Jericho knows how to make the audience pop... in their pants.
"Last but last least".
I want my Loverboy tape back, Lenny Lane.
This makes me want Jericho to be the ring announcer for every wrestling match ever.
El Dandy looks a little bit like Lou Ferrigno. I think El Dandy could fuck the Hulk up.
But does he know he Moss Covered, 3 Handled, Family Gradunzle?
blue vein steel
can Moss Covered, 3 Handled, Family Gradunzle become a tag please?
|blue vein steel |
is it just me, or is the entrance music from the sound track to the MSTed Final Sacrifice?
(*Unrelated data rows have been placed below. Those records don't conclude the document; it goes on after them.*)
/-- The two source values. -/
def operands (s : State) (e c : Nat) (x : Ctx) (mi : MI) : Except Stop (Nat × Nat × Ctx) :=
  match srcReady x mi.srcA.toNat with
  | .error q => .error q
  | .ok _ => match srcReady x mi.srcB.toNat with
    | .error q => .error q
    | .ok _ => .ok (srcValue s e c x mi mi.srcA.toNat, srcValue s e c x mi mi.srcB.toNat,
        srcAfter mi.srcB.toNat (srcAfter mi.srcA.toNat x))

/-- Remember the device time a routine has read, so that a later read is not lower (R180). -/
def noteTime (e c : Nat) (mi : MI) (s : State) : State :=
  if mi.srcA = 0x14 || mi.srcB = 0x14 then
    { s with eng := { s.eng with lastTime := s.eng.lastTime.insert (ctxIdx e c) (max s.sNow (s.eng.lastTime.get 0 (ctxIdx e c))) } }
  else s

/-- Take a LOOKUP trap at a tag in FAULT: the tag becomes FREE (R208). -/
def lookupTrap (e c t : Nat) (s : State) : State :=
  let x := s.ctx e c
  let y := x.freeTag t
  mustTrap e c (y.save 0 (x.tag t).info t x.pc x.pc 0) (s.setCtx e c y)

/-- A routine fault raised by a micro-instruction that took its slots. DEDUCED (log entry 51). -/
def faultAt (e c cause slots : Nat) (s : State) : State :=
  let x := s.ctx e c
  routineFault e c cause (s.setCtx e c { x with slots := x.slots + slots })

/-- What a stop does: a stall counts its context-slot and changes nothing else. -/
def stopped (e c op : Nat) (q : Stop) (s : State) : State :=
  match q with
  | .stall ev => pcnt e ev s
  | .trap t => lookupTrap e c t s
  | .fault cause => faultAt e c cause (opSlots op) s

/-! ### Windows and staged edits (R165, R176) -/

/-- Whether the first `n` bytes of a frame have come, or the whole frame. -/
def bytesHere (x : Frame) (n : Nat) : Bool := x.complete || n ≤ x.bytes.length

/-- Window bytes `o` to `o + n - 1` as a number (R165). -/
def windowRead (x : Frame) (o n : Nat) : Except Stop Nat :=
  if 256 < o + n then .error (.fault fWINDOW)
  else if !bytesHere x (o + n) then .error (.stall 0x07)
  else .ok (ofBe ((slice x.bytes o n) ++ List.replicate (n - (slice x.bytes o n).length) 0))

/-- The present length of the shadow header while at least `k` bytes of the frame are known (R176). -/
def shadowLen (x : Frame) (es : List Edit) : Int := (min 256 (x.bytes.length - 4) : Nat) + netChange es

/-- Stage an edit of the `k` shadow bytes from `o` (R176): its extent must lie within the present length, which is awaited when bytes not yet
received decide it. The bound of 9,728 B is held against the bytes that have come. DEDUCED (log entry 139). -/
def stageEdit (f : Frame) (o k : Nat) (ed : Edit) (x : Ctx) : Except Stop Ctx :=
  let known := f.complete || 260 ≤ f.bytes.length
  let net := netChange (x.edits ++ [ed])
  if !known && shadowLen f x.edits < (o + k : Nat) then .error (.stall 0x07)
  else if shadowLen f x.edits < (o + k : Nat) || 16 ≤ x.edits.length || net < -128 || 64 < net
      || 9728 < (f.bytes.length : Int) + net then .error (.fault fSTAGE)
  else .ok { x with edits := x.edits ++ [ed] }

/-- What an edit operation stages at frame `f` (R188): its offset, its extent and the edit. -/
def hdrEdit (op : Nat) (mi : MI) (a b : Nat) (f : Frame) (x : Ctx) : Except Stop Ctx :=
  let o := a + mi.imm.toNat
  let n := mi.mod.toNat % 8 + 1
  match op with
  | 0x31 => stageEdit f o n (.write o (beBytes n b)) x
  | 0x32 => stageEdit f o 0 (.insert o (beBytes n b)) x
  | _ => stageEdit f o (mi.mod.toNat + 1) (.delete o (mi.mod.toNat + 1)) x

/-- The window bytes HRD reads, and the byte and bit span of KHDR (R188, R189). -/
def hrdBytes (mi : MI) (a : Nat) (f : Frame) : Except Stop Nat := windowRead f (a + mi.imm.toNat) (mi.mod.toNat % 8 + 1)
def khdrBytes (mi : MI) (a : Nat) (f : Frame) : Except Stop Nat :=
  let b0 := 8 * a + mi.imm.toNat
  windowRead f (b0 / 8) ((b0 + mi.fwid.toNat) / 8 - b0 / 8 + 1)

/-- Issue a lookup on a tag: a BUSY tag, then an empty pool, stalls the context; an earlier result is discarded. -/
def issueTag (e n : Nat) (k : LookKind) (x : Ctx) (s : State) : Except Stop Ctx :=
  let t := x.tag n
  if t.st = .busy then .error (.stall 0x40)
  else if t.st = .free && 16 ≤ poolUsed s e then .error (.stall 0x06)
  else .ok (x.setTag n (fun _ => { st := .busy, kind := k, key := x.key }))

/-- The tags of a mask, by number. -/
def maskTags (m : Nat) : List Nat := (List.range 8).filter (fun n => m.testBit n)

/-- Wait for tags: any still BUSY stalls, then the lowest in FAULT traps; else they become FREE. -/
def waitTags (l : List Nat) (x : Ctx) : Except Stop Ctx :=
  if l.any (fun n => (x.tag n).st = .busy) then .error (.stall 0x08)
  else match l.find? (fun n => (x.tag n).st = .fault) with
    | some n => .error (.trap n)
    | none => .ok (l.foldl (fun x n => x.freeTag n) x)

/-! ### The issue unit (R160) -/

/-- The stall an answer names. -/
def stallOf {α : Type} (q : Except Stop α) : Option Nat := match q with | .error (.stall ev) => some ev | _ => none

/-- What a micro-instruction whose sources have been read still waits for. -/
def effectStall (s : State) (e : Nat) (mi : MI) (a b : Nat) (x : Ctx) : Option Nat :=
  let onFrame := fun (g : Frame → Option Nat) => (x.theFrame s).bind g
  match mi.opcode with
  | 0x30 => onFrame (fun f => stallOf (hrdBytes mi a f))
  | 0x31 | 0x32 | 0x33 => onFrame (fun f => stallOf (hdrEdit mi.opcode mi a b f x))
  | 0x42 => onFrame (fun f => stallOf (khdrBytes mi a f))
  | 0x50 | 0x51 | 0x52 => stallOf (issueTag e (mi.mod.toNat % 8) .lpm x s)
  | 0x53 => stallOf (waitTags [mi.mod.toNat % 8] x)
  | 0x54 => stallOf (waitTags (maskTags mi.imm.toNat) x)
  | _ => none

/-- The event a context stalls on at its micro-instruction: none where it does not stall. -/
def stalls (s : State) (e : Nat) (x : Ctx) (mi : MI) (c : Nat) : Option Nat :=
  if !mi.legal || (x.frame.isNone && needsFrame mi.opcode) then none
  else match operands s e c x mi with
    | .error (.stall ev) => some ev
    | .error _ => none
    | .ok (a, b, y) => effectStall s e mi a b y

/-- A context that is ready: its routine runs, its word is fetched whole, its run is within MAX_STEPS, and it is not stalled. A fetch of word
4,608 and a word no table lists end in their fault. -/
def ready (s : State) (e c : Nat) : Bool :=
  let x := s.ctx e c
  let r := engRegion e
  let mi := miDecode (csWord s r x.pc)
  x.busy && !x.halted && x.slots < s.rd (pENG r) F.ENG_CTRL_MAX_STEPS
    && (maxPc < x.pc || (csGood s r x.pc
      && ((opUse mi.opcode).isNone || (x.slots + opSlots mi.opcode ≤ s.rd (pENG r) F.ENG_CTRL_MAX_STEPS && (stalls s e x mi c).isNone))))

/-- The context the next issue slot of an engine goes to: round robin among the ready ones (R160). -/
def nextTurn (s : State) (e : Nat) : Option Nat :=
  ((List.range 8).map (fun k => (s.eng.turn.get 7 e + 1 + k) % 8)).find? (ready s e)

/-- A context is served. -/
def served (e c : Nat) (s : State) : State := { s with eng := { s.eng with turn := s.eng.turn.put 7 e c } }

/-- The state of the issue of the micro-instruction at a context's micro-PC, when the context may issue it now: not halted, its word of good
parity and of the operation `op`, and its run within MAX_STEPS. -/
def issues (e c op : Nat) (s : State) : Option (Ctx × MI) :=
  let x := s.ctx e c
  let r := engRegion e
  let mi := miDecode (csWord s r x.pc)
  if x.busy && !x.halted && s.inState (pENG r) .run && x.pc ≤ maxPc && csGood s r x.pc && mi.opcode = op
      && x.slots + opSlots op ≤ s.rd (pENG r) F.ENG_CTRL_MAX_STEPS then some (x, mi) else none

/-- A context whose micro-PC names no listed operation, or word 4,608: a routine fault with cause ILLEGAL at its fetch (R183). Any row's step finds
it so. -/
def illegalFetch (e c : Nat) (s : State) : Bool :=
  let x := s.ctx e c
  let r := engRegion e
  x.busy && !x.halted && s.inState (pENG r) .run
    && x.slots < s.rd (pENG r) F.ENG_CTRL_MAX_STEPS
    && (maxPc < x.pc || (csGood s r x.pc && (opUse (miDecode (csWord s r x.pc)).opcode).isNone))

/-! ### Captures (R219 to R221) -/

/-- OVF of counter `n`. -/
def ovfF (n : Nat) : Field := match n with
  | 0 => F.ENG_PCNT_OVF_OVF0 | 1 => F.ENG_PCNT_OVF_OVF1 | 2 => F.ENG_PCNT_OVF_OVF2 | 3 => F.ENG_PCNT_OVF_OVF3
  | 4 => F.ENG_PCNT_OVF_OVF4 | 5 => F.ENG_PCNT_OVF_OVF5 | 6 => F.ENG_PCNT_OVF_OVF6 | _ => F.ENG_PCNT_OVF_OVF7

/-- R219: a counter that has passed 0xFFFF_FFFF loads its RELOAD, the events beyond counting on. -/
def pcntOverflow (e n : Nat) (s : State) : State :=
  let p := pENG (engRegion e)
  let k := 8 * e + n
  let v := s.eng.pcnt.get 0 k
  if v < 2 ^ 32 then s
  else
    let u := s.rd p F.ENG_RELOAD_RELOAD n + (v - 2 ^ 32)
    let s1 := { s with eng := { s.eng with
        pcnt := s.eng.pcnt.put 0 k u, passed := s.eng.passed.put 0 k (if 2 ^ 32 ≤ u then s.eng.retired.get 0 e else 0) } }
    let s2 := s1.setF p (ovfF n) (e % 16)
    match s.rd p F.ENG_PCFG_OVF_ACT n with
    | 0 => s2
    | 1 => srcEvent (regSource (engRegion e) 3) s2
    | a => { s2 with eng := { s2.eng with captures := s2.eng.captures ++ [⟨e, n, a = 3, s.eng.passed.get 0 k⟩] } }

/-- Write a sample record (R220, R221). -/
def pushSample (r v : Nat) (s : State) : State :=
  let p := pENG r
  let l := s.eng.samples.get [] r
  if 256 ≤ l.length then s.addSat p F.ENG_SAMPLE_STAT_LOST
  else
    let s1 := { s with eng := { s.eng with samples := s.eng.samples.put [] r (l ++ [v]) } }
    let s2 := s1.wr p F.ENG_SAMPLE_STAT_COUNT (l.length + 1)
    if l.length + 1 = s.rd p F.ENG_SAMPLE_STAT_WATERMARK then srcEvent (regSource r 4) s2 else s2

/-- The sample record of a capture at the micro-instruction at `pc` of context `c` (R220). -/
def sampleRecord (e c n pc t : Nat) : Nat :=
  pc * 2 ^ 51 + c * 2 ^ 48 + e % 16 * 2 ^ 44 + n * 2 ^ 41 + 6 * 2 ^ 38 + tNs t % 2 ^ 32

/-- An overflow is captured at the micro-instruction the engine retired last; a COUNTER trap is taken in its context, unless that
micro-instruction ended its routine (R208, R212, R213, R220). -/
def capture (q : OvfCap) (s : State) : State :=
  match s.eng.lastRet.find? q.engine with
  | none => s
  | some (c, pc, ended) =>
    let e := q.engine
    let r := engRegion e
    let x := s.ctx e c
    let s1 := pushSample r (sampleRecord e c q.counter pc s.sNow) { s with eng := { s.eng with captures := s.eng.captures.erase q } }
    if !q.trap then s1
    else match trapVec s1 e 2 with
      | some v => if !ended && x.busy && !x.inTrap && !x.halted then takeTrap e c v (x.save 2 q.counter 0 pc x.pc 0) s1
          else count (cRegion r 41) s1
      | none => count (cRegion r 41) s1

/-- Whether what caused an overflow at `place` of an engine's retirement order lies six micro-instructions back (R220). -/
def skidUp (s : State) (e place : Nat) : Bool := place + 6 ≤ s.eng.retired.get 0 e

/-- The overflows of an engine whose skid is up are captured at the micro-instruction just retired (R220). -/
def forceCaptures (e : Nat) (s : State) : State :=
  let s1 := (List.range 8).foldl (fun s n =>
    if 2 ^ 32 ≤ s.eng.pcnt.get 0 (8 * e + n) && skidUp s e (s.eng.passed.get 0 (8 * e + n)) then pcntOverflow e n s else s) s
  (s1.eng.captures.filter (fun q => q.engine = e && skidUp s1 e q.place)).foldl (fun s q => capture q s) s1

/-- An issue slot in which the engine issues nothing (R217): a stall it is spent on is counted (R219), and the slot is STARVED_FRONT while a
context is free. DESIGN CHOICE (log entry 138). -/
def starve (e c op : Nat) (s : State) : State :=
  let s1 := match issues e c op s with
    | some (x, mi) => (match stalls s e x mi c with | some ev => pcnt e ev s | none => s)
    | none => s
  fixedBy e (if busyCtx s e < 8 then 2 else 3) 1 s1

/-- One issue slot (R160) for operation `op` of context `c`: a context that stalls counts its context-slot, one that is served issues. Illegal
words and frame operations of event routines fault; then the operands are read, and `body` is the rest, from the context with its
source tags freed and A and B. -/
def issue (e c op : Nat) (body : MI → Nat → Nat → Ctx → State → State) (s : State) : State :=
  if !s.inState (pENG (engRegion e)) .run then s
  else match nextTurn s e with
    | none => starve e c op s
    | some k =>
      if illegalFetch e c s then
        if k = c then faultAt e c fILLEGAL (b2n ((s.ctx e c).pc ≤ maxPc)) (served e c s) else s
      else match issues e c op s with
        | none => s
        | some (x, mi) => match stalls s e x mi c with
          | some ev => pcnt e ev s
          | none =>
            if k != c then s
            else
              let s1 := served e c s
              if !mi.legal then faultAt e c fILLEGAL (opSlots op) s1
              else if x.frame.isNone && needsFrame op then faultAt e c fNOFRAME (opSlots op) s1
              else match operands s1 e c x mi with
                | .error q => stopped e c op q s1
                | .ok (a, b, y) => forceCaptures e (noteTime e c mi (body mi a b y s1))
"but Beyonce had one of the best videos of all time!"
|MC Scared of Bees |
Bravely rated and reviewed, Wonko the Sane.
You know what?
I said you know what, guys?
You know what, guys?
You know what?
Hey, you know what guys?
Wonko doesn't like wrestling.
I can see not liking wrestling, but not liking Chris Jericho? And when he's doing what he does best?!
What Wonko doesn't realize is that Jericho is the most poeTV of all wrestlers. He may not win all the time, he may not have the biggest mainstream fan base, and his irreverent, quirky, smarky charm can be both infuriating and confusing to the uninitiated.
But if you get it, you know.
At least Wonko isn't spamming the site like an infantile moron with stupid shit that doesn't belong here but is being put here by creepy broken grown-ups with an axe to grind who know a bit TOO much about a brain-dead form of entertainment geared towards mentally slow children.
So, he at least has that going for him.
You and Wonko make a great heel tag team.
Now call us a bunch of inbred yokels and snarl into the microphone!
I find amusing that some of you guys get all angry over this wrestling videos. That is all.